- Theatrical release poster
- Directed by: Paul Vecchiali
- Written by: Paul Vecchiali
- Starring: Jean-Christophe Bouvet; Sonia Saviange; Monique Mélinand;
- Production company: Diagonale
- Release date: September 14, 1977 (France);
- Running time: 100 minutes
- Country: France
- Language: French

= The Machine (1977 film) =

1977 French film directed by Paul Vecchiali

The Machine (La Machine) is a 1977 French legal drama film directed by Paul Vecchiali. Centered on a child murder case, the film functions as a critique of capital punishment, which was then a subject of controversy in France prior to its 1981 abolition. The title refers to the social mechanism that leads to a man being sentenced to death and executed.

==Plot==
Pierre Lentier, a pedophile in his late twenties, is imprisoned for murdering a young girl he had been trying to molest. The narration, both linear and non-linear, follows the legal proceedings and the media coverage of the crime: it is punctuated by comments and discussions about Lentier's background and mental illness and about the validity, and mostly lack thereof, of capital punishment. Several scenes mimic television news and debates.

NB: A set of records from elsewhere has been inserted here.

-- ==== Sys2Proof/Machine/Engine.lean ====
section
/-! DEFINITION. How a command runs: the checks that need the engine (60_exceptions.md R273 steps 5 to 9), admission
(44_config.md R255), one micro-step of a port (20_memory.md R86, R87), and a command's micro-steps taken one after
another with no other port moving, which is what the meaning of every command is made of. -/

namespace Sys2Proof.Machine

/-! ### The checks (R273) -/

/-- Step 6: the validation of CONFIG (R252). -/
def configCheck (s : State) (i : Instr) : Option Status :=
  match i with
  | .config _ _ capacity k =>
    if capacity = 0 then some .configInvalid
    else if k = 0 then some .configInvalid
    else if s.physicalBytes < capacity.toNat then some .configInvalid
    else none
  | _ => none

/-- Steps 5 and 6: the checks after decoding that read the packet and the parameters only (R273). -/
def packetCheck (s : State) (i : Instr) : Option Status :=
  if s.banks.length ≤ bankOf i.fid then some .badFilterId
  else if i.opcode = .merge ∧ s.banks.length ≤ bankOf i.sfid then some .badFilterId
  else configCheck s i

/-- Bank `f` has been configured (R39). -/
def configured (s : State) (f : Nat) : Bool :=
  match s.bank? f with
  | none => false
  | some b => b.cfg

/-- Steps 8 and 9 for a destination and a source bank (R211). -/
def mergeCheck (bd bs : Bank) : Option Status :=
  if bd.bitlen ≠ bs.bitlen ∨ bd.k ≠ bs.k then some .mismatch
  else if bs.conc then some .unsupported
  else none

/-- Steps 7 to 9: the checks that read bank registers, made in the admission step (R273, R255). -/
def bankCheck (s : State) (i : Instr) : Option Status :=
  if i.opcode ≠ .config ∧ configured s (bankOf i.fid) = false then some .unconfigured
  else if i.opcode = .merge then
    if configured s (bankOf i.sfid) = false then some .unconfigured
    else
      match s.bank? (bankOf i.fid), s.bank? (bankOf i.sfid) with
      | some bd, some bs => mergeCheck bd bs
      | _, _ => some .unconfigured
  else none

/-! ### What a micro-step ends in -/

/-- The outcome of one micro-step, or of several: the command goes on, its next micro-step is not enabled, it has
responded, or a bank or byte it touches does not exist. -/
inductive Advance where
  | moved (c : InFlight) (s : State)
  | blocked (c : InFlight) (s : State)
  | done (s : State)
  | fault (r : Fault)
  deriving DecidableEq, Repr

/-- A command whose only remaining micro-step is an error response (R86, R272). -/
def InFlight.failing (request : List Byte) (e : Status) : InFlight :=
  { request := request, admitted := false, latch := Latch.start, todo := [.respond e (.const 0)] }

/-- A command whose packet checks passed and whose next micro-step is its admission (R86). -/
def InFlight.accepted (request : List Byte) : InFlight :=
  { request := request, admitted := false, latch := Latch.start, todo := [.admitStep] }

/-- The bank a command works on, as its program reads it. -/
def homeBank (s : State) (i : Instr) : Bank := (s.bank? (bankOf i.fid)).getD Bank.unconfigured

/-- What has changed beside port `p` once its command `i` is admitted: a CONFIG has set `config_pending` (R255), and
any other command on a bank with CONC = 1 stands at its acquisition (R86), so that its port waits to acquire (R90; log
entry 6). -/
def State.afterAdmission (s : State) (p : Nat) (i : Instr) : State :=
  if i.opcode = .config then s.setPending (bankOf i.fid) true
  else s.reachLock p (bankOf i.fid) (homeBank s i).conc

/-- The admission step of command `i` of port `p` (R255): enabled only while no bank it names has `config_pending`; it
makes the bank checks, and for CONFIG it sets `config_pending`. -/
def admission (p : Nat) (i : Instr) (c : InFlight) (s : State) : Advance :=
  if (namedBanks i).any s.configPending then .blocked c s
  else
    match bankCheck s i with
    | some e => .moved { c with admitted := true, todo := [.respond e (.const 0)] } s
    | none =>
      .moved { c with admitted := true, todo := program s.params (homeBank s i) i } (s.afterAdmission p i)

/-- The remaining micro-steps after a TestBit that found a 0: the other TestBits are dropped (R180, R185). -/
def dropTests : List Micro → List Micro
  | .testRead _ _ _ :: rest => dropTests rest
  | todo => todo

/-- The RESULT of a response (R121). -/
def answerValue (l : Latch) : Answer → Word64
  | .const v => v
  | .hit => if l.hit then 1 else 0
  | .count => l.count
  | .estimate k m => Config.fprFn.rate k l.count m

/-! ### The micro-steps, one by one

`p` is the port, `c` its command, `rest` what remains after this micro-step. -/

/-- A micro-step that reads a byte of bank `f` at the slot of a probe, or the fault of reading it. -/
def readProbe (s : State) (f : Nat) (h : HashQuad) (i : Nat) : Except Fault Byte :=
  match s.bank? f with
  | none => .error .noSuchBank
  | some b => memRead s f (slotOf b.bitlen (probePosition h i))

/-- SetBit, micro-step 1 (R77). -/
def stepSetRead (f : Nat) (h : HashQuad) (i : Nat) (rest : List Micro) (c : InFlight) (s : State) : Advance :=
  match readProbe s f h i with
  | .error r => .fault r
  | .ok v => .moved { c with latch := { c.latch with byte := v }, todo := rest } s

/-- SetBit, micro-step 2 (R77). -/
def stepSetWrite (f : Nat) (h : HashQuad) (i : Nat) (rest : List Micro) (c : InFlight) (s : State) : Advance :=
  match s.bank? f with
  | none => .fault .noSuchBank
  | some b =>
    match memWrite s f (slotOf b.bitlen (probePosition h i))
        (c.latch.byte ||| bitMask (offsetOf (probePosition h i))) with
    | .error r => .fault r
    | .ok s' => .moved { c with todo := rest } s'

/-- TestBit (R78), which ends the loop at the first 0 (R180). -/
def stepTestRead (f : Nat) (h : HashQuad) (i : Nat) (rest : List Micro) (c : InFlight) (s : State) : Advance :=
  match readProbe s f h i with
  | .error r => .fault r
  | .ok v =>
    if (v >>> offsetOf (probePosition h i)) &&& 1#8 = 1#8 then .moved { c with todo := rest } s
    else .moved { c with latch := { c.latch with hit := false }, todo := dropTests rest } s

/-- `ReadCount` (R86). -/
def stepReadCount (f : Nat) (rest : List Micro) (c : InFlight) (s : State) : Advance :=
  match readCount s f with
  | .error r => .fault r
  | .ok v => .moved { c with latch := { c.latch with count := v }, todo := rest } s

/-- `WriteCount` of a value (R86). -/
def stepWriteCount (f : Nat) (v : Word64) (rest : List Micro) (c : InFlight) (s : State) : Advance :=
  match writeCount s f v with
  | .error r => .fault r
  | .ok s' => .moved { c with todo := rest } s'

/-- OrByte, micro-step 1 (R79). -/
def stepOrReadSource (fs j : Nat) (rest : List Micro) (c : InFlight) (s : State) : Advance :=
  match memRead s fs j with
  | .error r => .fault r
  | .ok v => .moved { c with latch := { c.latch with source := v }, todo := rest } s

/-- OrByte, micro-step 2 (R79). -/
def stepOrReadDest (fd j : Nat) (rest : List Micro) (c : InFlight) (s : State) : Advance :=
  match memRead s fd j with
  | .error r => .fault r
  | .ok v => .moved { c with latch := { c.latch with byte := v }, todo := rest } s

/-- `MemWrite` of a value (R76): OrByte's micro-step 3 (R79) and ZeroByte (R80). -/
def stepMemWrite (f j : Nat) (v : Byte) (rest : List Micro) (c : InFlight) (s : State) : Advance :=
  match memWrite s f j v with
  | .error r => .fault r
  | .ok s' => .moved { c with todo := rest } s'

/-- An acquisition (R90). Where it is not enabled the port, which has been in the guard's waiting set since its command
came to the acquisition (`State.reachLock`), goes on waiting. -/
def stepAcquire (p f : Nat) (acquire : Guard → Nat → Option Guard) (rest : List Micro) (c : InFlight)
    (s : State) : Advance :=
  match s.bank? f with
  | none => .fault .noSuchBank
  | some b =>
    match acquire b.guard p with
    | some g => .moved { c with todo := rest } (s.modifyBank f (fun b => { b with guard := g }))
    | none => .blocked c s

/-- `release` (R90). -/
def stepRelease (p f : Nat) (rest : List Micro) (c : InFlight) (s : State) : Advance :=
  match s.bank? f with
  | none => .fault .noSuchBank
  | some _ =>
    .moved { c with todo := rest } (s.modifyBank f (fun b => { b with guard := b.guard.release p }))

/-- CONFIG's atomic step (R250), enabled only when no other admitted, unanswered command names the bank (R255). -/
def stepConfigure (p f : Nat) (capacity : Word64) (k : Word32) (conc : Bool) (rest : List Micro) (c : InFlight)
    (s : State) : Advance :=
  match s.bank? f with
  | none => .fault .noSuchBank
  | some _ =>
    if s.othersName p f then .blocked c s
    else .moved { c with todo := rest } (s.modifyBank f (fun b => b.configure capacity k conc))

/-- The admission of a command in flight: its request is decoded again, which is pure (R87). -/
def stepAdmit (p : Nat) (c : InFlight) (s : State) : Advance :=
  match decode c.request with
  | .error e => .moved { c with todo := [.respond e (.const 0)] } s
  | .ok i => admission p i c s

/-- One micro-step of the command `c` of port `p` (R86, R87). A command with nothing left to do (no command that the
engine accepts is ever in that state) does nothing. -/
def advance (p : Nat) (c : InFlight) (s : State) : Advance :=
  match c.todo with
  | [] => .blocked c s
  | .admitStep :: _ => stepAdmit p c s
  | .configure f capacity k conc :: rest => stepConfigure p f capacity k conc rest c s
  | .acquireExcl f :: rest => stepAcquire p f Guard.acquireExcl rest c s
  | .acquireShared f :: rest => stepAcquire p f Guard.acquireShared rest c s
  | .release f :: rest => stepRelease p f rest c s
  | .setRead f h i :: rest => stepSetRead f h i rest c s
  | .setWrite f h i :: rest => stepSetWrite f h i rest c s
  | .testRead f h i :: rest => stepTestRead f h i rest c s
  | .readCount f :: rest => stepReadCount f rest c s
  | .writeCountSucc f :: rest => stepWriteCount f (c.latch.count + 1) rest c s
  | .writeCountZero f :: rest => stepWriteCount f 0 rest c s
  | .orReadSource fs j :: rest => stepOrReadSource fs j rest c s
  | .orReadDest fd j :: rest => stepOrReadDest fd j rest c s
  | .orWrite fd j :: rest => stepMemWrite fd j (c.latch.byte ||| c.latch.source) rest c s
  | .zeroByte f j :: rest => stepMemWrite f j 0 rest c s
  | .respond status answer :: _ => .done (s.deliver p { status := status, result := answerValue c.latch answer })

/-! ### A command's micro-steps with no other port moving -/

/-- At most `n` micro-steps of the command `c` of port `p`, one after another. -/
def drive : Nat → Nat → InFlight → State → Advance
  | 0, _, c, s => .moved c s
  | n + 1, p, c, s =>
    match advance p c s with
    | .moved c' s' => drive n p c' s'
    | .blocked c' s' => .blocked c' s'
    | .done s' => .done s'
    | .fault r => .fault r

/-- The state after some micro-steps of port `p`: a command that has not responded stays in flight in its port. -/
def conclude (p : Nat) : Advance → Host.Outcome State Fault Refusal
  | .moved c s => .next (s.park p c)
  | .blocked c s => .next (s.park p c)
  | .done s => .next s
  | .fault r => .fault r

/-- The command `c` of port `p`, from where it stands to its response or to a micro-step that is not enabled. Every
micro-step but admission shortens what remains, so after the first one as many micro-steps as remain are enough. -/
def runFrom (p : Nat) (c : InFlight) (s : State) : Advance :=
  match advance p c s with
  | .moved c' s' => drive c'.todo.length p c' s'
  | .blocked c' s' => .blocked c' s'
  | .done s' => .done s'
  | .fault r => .fault r

/-- The same from the admission of command `i` on. -/
def runAdmitted (p : Nat) (i : Instr) (c : InFlight) (s : State) : Advance :=
  match admission p i c s with
  | .moved c' s' => drive c'.todo.length p c' s'
  | .blocked c' s' => .blocked c' s'
  | .done s' => .done s'
  | .fault r => .fault r

/-- Command `i`, handed to the port whose turn it is, and run until it has responded or its next micro-step is not
enabled: the checks of R273 from step 5 on, admission (R255), the micro-steps of R86. A BUSY port does not accept it
and it waits at the host (R45). -/
def runCommand (i : Instr) (s : State) : Host.Outcome State Fault Refusal :=
  match s.port? s.cur with
  | none => .fault .noSuchPort
  | some port =>
    match port.inFlight with
    | some _ => .next (s.offer s.cur (encode i))
    | none =>
      match packetCheck s i with
      | some e => .next (s.raise s.cur e)
      | none => conclude s.cur (runAdmitted s.cur i (InFlight.accepted (encode i)) s)

end Sys2Proof.Machine
end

The last act consists of Lentier's trial, during which he blames his crime on social repression and asserts that pedophilia is natural and beneficial to children, and his eventual execution by guillotine.

==Cast==
- Jean-Christophe Bouvet as Pierre Lentier
- Sonia Saviange as Jeanne Dumont, Pierre's mother
- Monique Mélinand as prosecuting judge
- Maurice Gautier as police commissioner
- Serge Ferragutti as the victim's father
- Linda Gutemberg as the victim's mother
- Danièle Gain as Suzy
- Frédéric Norbert as Fred
- Michel Delahaye as Platon
- Jean-Claude Guiguet as Mistigri
- Marie-Claude Treilhou as Mimine
- Gérard Blain as reporter
- Louis Lyonnet as psychiatrist
- Paulette Bouvet as Lina
- Hélène Surgère as psychiatrist
- Paul Vecchiali as Altiani, Pierre's lawyer
- Jean-François Stévenin as bishop

==Production==
Filming took place between 22 January and 16 March 1977.

Vecchiali, who aimed to make a statement against the death penalty but did not wish the film's narrative to be too one-sided, wrote only minimal dialogue, providing the actors with a canvas and giving them the freedom to conceive backgrounds for their own characters and ad-lib much of their lines.

==Home media==
The film was released on DVD in 2015.